In my sophomore year (1931) a basketball team was formed, and we began practice in the Town Hall, a nearly square floor area too small for a regulation court.
There were only a few boys to draw on to make up a team and I became center, though I had what was called “lazy eye”, poor vision in one eye causing poor depth perception and so poor ability at ball handling.
We had uniforms and a schedule of games was arranged with some county schools. Portage had no such thing as a school bus, and as long as the roads were open, various well-wishers with cars carried us to games away. I remember Reggie Bartlett taking some of us to Washburn for what may have been our first game away.
Typically, Washburn court was in the basement of a school building; the ceiling was very low, ruling out any looping long shot. Typically again, familiarity with these individualized courts always favored the home team.

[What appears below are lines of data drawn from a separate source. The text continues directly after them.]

-- ==== Sys2Proof/Laws/Memory.lean ====
section
/-! SUPPORT. The byte memories: reading after writing, and the canonical form kept by every operation. -/

namespace Sys2Proof.Machine

/-! ## Listed bytes -/

@[simp] theorem Memory.lookup_nil (a : Nat) : Memory.lookup [] a = none := rfl

@[simp] theorem Memory.lookup_insert_same (m : Memory) (a : Nat) (v : Byte) :
    Memory.lookup (Memory.insert m a v) a = some v := by
  induction m with
  | nil => simp [Memory.insert, Memory.lookup]
  | cons c m ih =>
    unfold Memory.insert
    split
    · simp [Memory.lookup]
    · split
      · simp [Memory.lookup]
      · simp_all [Memory.lookup]

theorem Memory.lookup_insert_other (m : Memory) {a b : Nat} (v : Byte) (h : b ≠ a) :
    Memory.lookup (Memory.insert m a v) b = Memory.lookup m b := by
  induction m with
  | nil => simp [Memory.insert, Memory.lookup, h]
  | cons c m ih =>
    unfold Memory.insert
    split
    · simp [Memory.lookup, h]
    · split
      · simp_all [Memory.lookup]
      · simp only [Memory.lookup, ih]

theorem Memory.lookup_erase_other (m : Memory) {a b : Nat} (h : b ≠ a) :
    Memory.lookup (Memory.erase m a) b = Memory.lookup m b := by
  induction m with
  | nil => rfl
  | cons c m ih =>
    unfold Memory.erase
    split
    · simp_all [Memory.lookup]
    · simp only [Memory.lookup, ih]

/-- An address below every listed one is not listed. -/
theorem Memory.lookup_none_of_lt {m : Memory} {a : Nat} (h : ∀ d ∈ m, a < d.1) : Memory.lookup m a = none := by
  induction m with
  | nil => rfl
  | cons c m ih =>
    have hc : a < c.1 := h c (by simp)
    simp only [Memory.lookup, if_neg (Nat.ne_of_lt hc)]
    exact ih fun d hd => h d (by simp [hd])

/-- The canonical form of a listed memory, as its head and its rest. -/
theorem Memory.wf_cons {c : Host.Cell} {m : Memory} :
    Memory.wf (c :: m) = true ↔ (∀ d ∈ m, c.1 < d.1) ∧ Memory.wf m = true := by
  simp [Memory.wf, List.all_eq_true]

theorem Memory.lookup_erase_same {m : Memory} (hm : Memory.wf m = true) (a : Nat) :
    Memory.lookup (Memory.erase m a) a = none := by
  induction m with
  | nil => rfl
  | cons c m ih =>
    obtain ⟨hlt, hwf⟩ := Memory.wf_cons.1 hm
    unfold Memory.erase
    split
    · rename_i h
      subst h
      exact Memory.lookup_none_of_lt hlt
    · rename_i h
      simp only [Memory.lookup, if_neg h]
      exact ih hwf

/-- Every cell of a memory after an insertion is the new one or an old one. -/
theorem Memory.mem_insert {m : Memory} {a : Nat} {v : Byte} {d : Host.Cell} (h : d ∈ Memory.insert m a v) :
    d = (a, v) ∨ d ∈ m := by
  induction m with
  | nil => simpa [Memory.insert] using h
  | cons c m ih =>
    unfold Memory.insert at h
    split at h
    · simpa using h
    · split at h
      · rcases List.mem_cons.1 h with h | h <;> simp [h]
      · rcases List.mem_cons.1 h with h | h
        · simp [h]
        · rcases ih h with h | h <;> simp [h]

theorem Memory.mem_erase {m : Memory} {a : Nat} {d : Host.Cell} (h : d ∈ Memory.erase m a) : d ∈ m := by
  induction m with
  | nil => exact h
  | cons c m ih =>
    unfold Memory.erase at h
    split at h
    · simp [h]
    · rcases List.mem_cons.1 h with h | h
      · simp [h]
      · simp [ih h]

theorem Memory.wf_insert {m : Memory} (hm : Memory.wf m = true) (a : Nat) (v : Byte) :
    Memory.wf (Memory.insert m a v) = true := by
  induction m with
  | nil => rfl
  | cons c m ih =>
    obtain ⟨hlt, hwf⟩ := Memory.wf_cons.1 hm
    unfold Memory.insert
    split
    · rename_i h
      refine Memory.wf_cons.2 ⟨fun d hd => ?_, hm⟩
      rcases List.mem_cons.1 hd with rfl | hd
      · exact h
      · exact h.trans (hlt d hd)
    · split
      · rename_i h
        subst h
        exact Memory.wf_cons.2 ⟨hlt, hwf⟩
      · rename_i h₁ h₂
        refine Memory.wf_cons.2 ⟨fun d hd => ?_, ih hwf⟩
        rcases Memory.mem_insert hd with rfl | hd
        · exact lt_of_le_of_ne (Nat.le_of_not_lt h₁) (Ne.symm h₂)
        · exact hlt d hd

theorem Memory.wf_erase {m : Memory} (hm : Memory.wf m = true) (a : Nat) : Memory.wf (Memory.erase m a) = true := by
  induction m with
  | nil => rfl
  | cons c m ih =>
    obtain ⟨hlt, hwf⟩ := Memory.wf_cons.1 hm
    unfold Memory.erase
    split
    · exact hwf
    · exact Memory.wf_cons.2 ⟨fun d hd => hlt d (Memory.mem_erase hd), ih hwf⟩

/-! ## The shadow memory (R31, R67) -/

/-- The canonical form of `shadow`, cell by cell. -/
theorem shadowWf_iff {m : Memory} :
    shadowWf m = true ↔ Memory.wf m = true ∧ ∀ c ∈ m, c.1 < Config.windowBytes ∧ c.2 ≠ 0 := by
  simp [shadowWf, List.all_eq_true]

@[simp] theorem shadowWf_nil : shadowWf [] = true := rfl

theorem shadowByte_store_same {m : Memory} (hm : shadowWf m = true) (i : BitVec 7) (v : Byte) :
    shadowByte (shadowStore m i v) i = v := by
  unfold shadowByte shadowStore
  split
  · rename_i h
    simp [Memory.lookup_erase_same (shadowWf_iff.1 hm).1, h]
  · simp

theorem shadowByte_store_other (m : Memory) {i j : BitVec 7} (v : Byte) (h : j ≠ i) :
    shadowByte (shadowStore m i v) j = shadowByte m j := by
  have hij : j.toNat ≠ i.toNat := fun e => h (BitVec.eq_of_toNat_eq e)
  unfold shadowByte shadowStore
  split
  · rw [Memory.lookup_erase_other m hij]
  · rw [Memory.lookup_insert_other m v hij]

/-- Storing into `shadow` keeps its canonical form. -/
theorem shadowWf_store {m : Memory} (hm : shadowWf m = true) (i : BitVec 7) (v : Byte) :
    shadowWf (shadowStore m i v) = true := by
  obtain ⟨hwf, hall⟩ := shadowWf_iff.1 hm
  unfold shadowStore
  split
  · exact shadowWf_iff.2 ⟨Memory.wf_erase hwf _, fun c hc => hall c (Memory.mem_erase hc)⟩
  · rename_i hv
    refine shadowWf_iff.2 ⟨Memory.wf_insert hwf _ _, fun c hc => ?_⟩
    rcases Memory.mem_insert hc with rfl | hc
    · exact ⟨i.isLt, hv⟩
    · exact hall c hc

/-! ## The ring store (R32, R63) -/

/-- The canonical form of `ring.mem`, cell by cell. -/
theorem ringMemWf_iff {m : Memory} :
    ringMemWf m = true ↔ Memory.wf m = true ∧ ∀ c ∈ m, c.1 < Config.ringMaxBytes := by
  simp [ringMemWf, List.all_eq_true]

@[simp] theorem ringMemWf_nil : ringMemWf [] = true := rfl

@[simp] theorem ringByte_store_same (r : Ring) (o : Nat) (v : Byte) : ringByte (ringStore r o v) o = v := by
  simp [ringByte, ringStore]

theorem ringByte_store_other (r : Ring) {o p : Nat} (v : Byte) (h : p ≠ o) :
    ringByte (ringStore r o v) p = ringByte r p := by
  simp [ringByte, ringStore, Memory.lookup_insert_other r.mem v h]

/-- Storing into the ring keeps its canonical form. -/
theorem ringMemWf_store {r : Ring} (hr : ringMemWf r.mem = true) {o : Nat} (ho : o < Config.ringMaxBytes) (v : Byte) :
    ringMemWf (ringStore r o v).mem = true := by
  obtain ⟨hwf, hall⟩ := ringMemWf_iff.1 hr
  refine ringMemWf_iff.2 ⟨Memory.wf_insert hwf _ _, fun c hc => ?_⟩
  rcases Memory.mem_insert hc with rfl | hc
  · exact ho
  · exact hall c hc

/-- A store changes nothing of the ring but its bytes. -/
@[simp] theorem ringStore_frame (r : Ring) (o : Nat) (v : Byte) :
    (ringStore r o v).epoch = r.epoch ∧ (ringStore r o v).read = r.read ∧ (ringStore r o v).write = r.write ∧
    (ringStore r o v).size = r.size := by
  simp [ringStore]

@[simp] theorem storeEntry_frame (r : Ring) (o : Nat) (register value : Byte) (delay : Cycles) :
    (storeEntry r o register value delay).epoch = r.epoch ∧ (storeEntry r o register value delay).read = r.read ∧
    (storeEntry r o register value delay).write = r.write ∧
    (storeEntry r o register value delay).size = r.size := by
  simp [storeEntry]

/-- The four bytes of a stored entry (R63). -/
theorem ringByte_storeEntry (r : Ring) (o : Nat) (register value : Byte) (delay : Cycles) :
    ringByte (storeEntry r o register value delay) o = register ∧
    ringByte (storeEntry r o register value delay) (o + 1) = value ∧
    ringByte (storeEntry r o register value delay) (o + 2) = delayHi delay ∧
    ringByte (storeEntry r o register value delay) (o + 3) = delayLo delay := by
  unfold storeEntry
  refine ⟨?_, ?_, ?_, ?_⟩
  · rw [ringByte_store_other _ _ (by omega), ringByte_store_other _ _ (by omega),
      ringByte_store_other _ _ (by omega), ringByte_store_same]
  · rw [ringByte_store_other _ _ (by omega), ringByte_store_other _ _ (by omega), ringByte_store_same]
  · rw [ringByte_store_other _ _ (by omega), ringByte_store_same]
  · rw [ringByte_store_same]

/-- Every byte outside the stored entry stays as it was. -/
theorem ringByte_storeEntry_other (r : Ring) {o p : Nat} (register value : Byte) (delay : Cycles)
    (h : p < o ∨ o + 4 ≤ p) : ringByte (storeEntry r o register value delay) p = ringByte r p := by
  unfold storeEntry
  rw [ringByte_store_other _ _ (by omega), ringByte_store_other _ _ (by omega), ringByte_store_other _ _ (by omega),
    ringByte_store_other _ _ (by omega)]

theorem ringMemWf_storeEntry {r : Ring} (hr : ringMemWf r.mem = true) {o : Nat} (ho : o + 3 < Config.ringMaxBytes)
    (register value : Byte) (delay : Cycles) :
    ringMemWf (storeEntry r o register value delay).mem = true := by
  unfold storeEntry
  exact ringMemWf_store (ringMemWf_store (ringMemWf_store (ringMemWf_store hr (by omega) _) (by omega) _)
    (by omega) _) ho _

/-- Reset's memories have the canonical form. -/
theorem reset_memories_wf : shadowWf State.reset.shadow = true ∧ ringMemWf State.reset.ring.mem = true :=
  ⟨rfl, rfl⟩

/-! ## The copy loop of `Grow` (R174) -/

@[simp] theorem relocate_frame (size newSize j n : Nat) (r : Ring) :
    (relocate size newSize j n r).epoch = r.epoch ∧ (relocate size newSize j n r).read = r.read ∧
    (relocate size newSize j n r).write = r.write ∧ (relocate size newSize j n r).size = r.size := by
  induction n generalizing j r with
  | zero => simp [relocate]
  | succ n ih => simp [relocate, ih]

/-- A byte no copy goes to stays as it was. -/
theorem ringByte_relocate_other {size newSize j n : Nat} {r : Ring} {p : Nat}
    (h : ∀ k, k < n → (size + (j + k)) % newSize ≠ p) :
    ringByte (relocate size newSize j n r) p = ringByte r p := by
  induction n generalizing j r with
  | zero => rfl
  | succ n ih =>
    rw [relocate, ih (fun k hk => by have := h (k + 1) (by omega); rwa [show j + 1 + k = j + (k + 1) by omega])]
    exact ringByte_store_other r _ (Ne.symm (h 0 (by omega)))

theorem ringMemWf_relocate {size newSize : Nat} (h0 : 0 < newSize) (hmax : newSize ≤ Config.ringMaxBytes) (j n : Nat)
    {r : Ring} (hr : ringMemWf r.mem = true) : ringMemWf (relocate size newSize j n r).mem = true := by
  induction n generalizing j r with
  | zero => exact hr
  | succ n ih => exact ih _ (ringMemWf_store hr ((Nat.mod_lt _ h0).trans_le hmax) _)

end Sys2Proof.Machine
end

At any rate, by allowing the final period to run a little long, the final score was Washburn 100 and Portage 11, possibly the soundest defeat on record. However, using this home court advantage, in just a few years, playing at home Portage produced teams that defeated many of the four year high schools they faced.
Once enough snow had fallen to end auto travel, Crowley, our teacher and coach, having set up a game schedule, hired Victor Jimmo of Ashland to haul the team by snowmobile on a circuit that included Limestone and Fort Fairfield. The machine was completely open; Victor and Crowley sat in front, and probably eight of us sat on two benches lengthwise of the rear, with blankets over our laps. It was usual at the time for the home team to take visitors one by one into private homes for supper, sleep and breakfast.
If we were on the road, Crowley would work out an agreement with a restaurant to serve us all the same basic lunch. We all got school letters at the end of the year.
William “Bill” McConnell, 100, is part of the Leisure Village Writers group in Presque Isle, who work each week with Martie Pritchard of East Chapman, a retired school teacher. For readers who think of Ski-doo, Polaris, or Arctic Cat when we hear the word “snowmobile” Bill offers this clarification: A snowmobile was a regular truck or car outfitted with skis to match the distance between the paths made by the workhorses. Sometimes they also had a track, similar to a bulldozer, in the back. In Bill’s high school years folks didn’t get around much in the winter without a good team.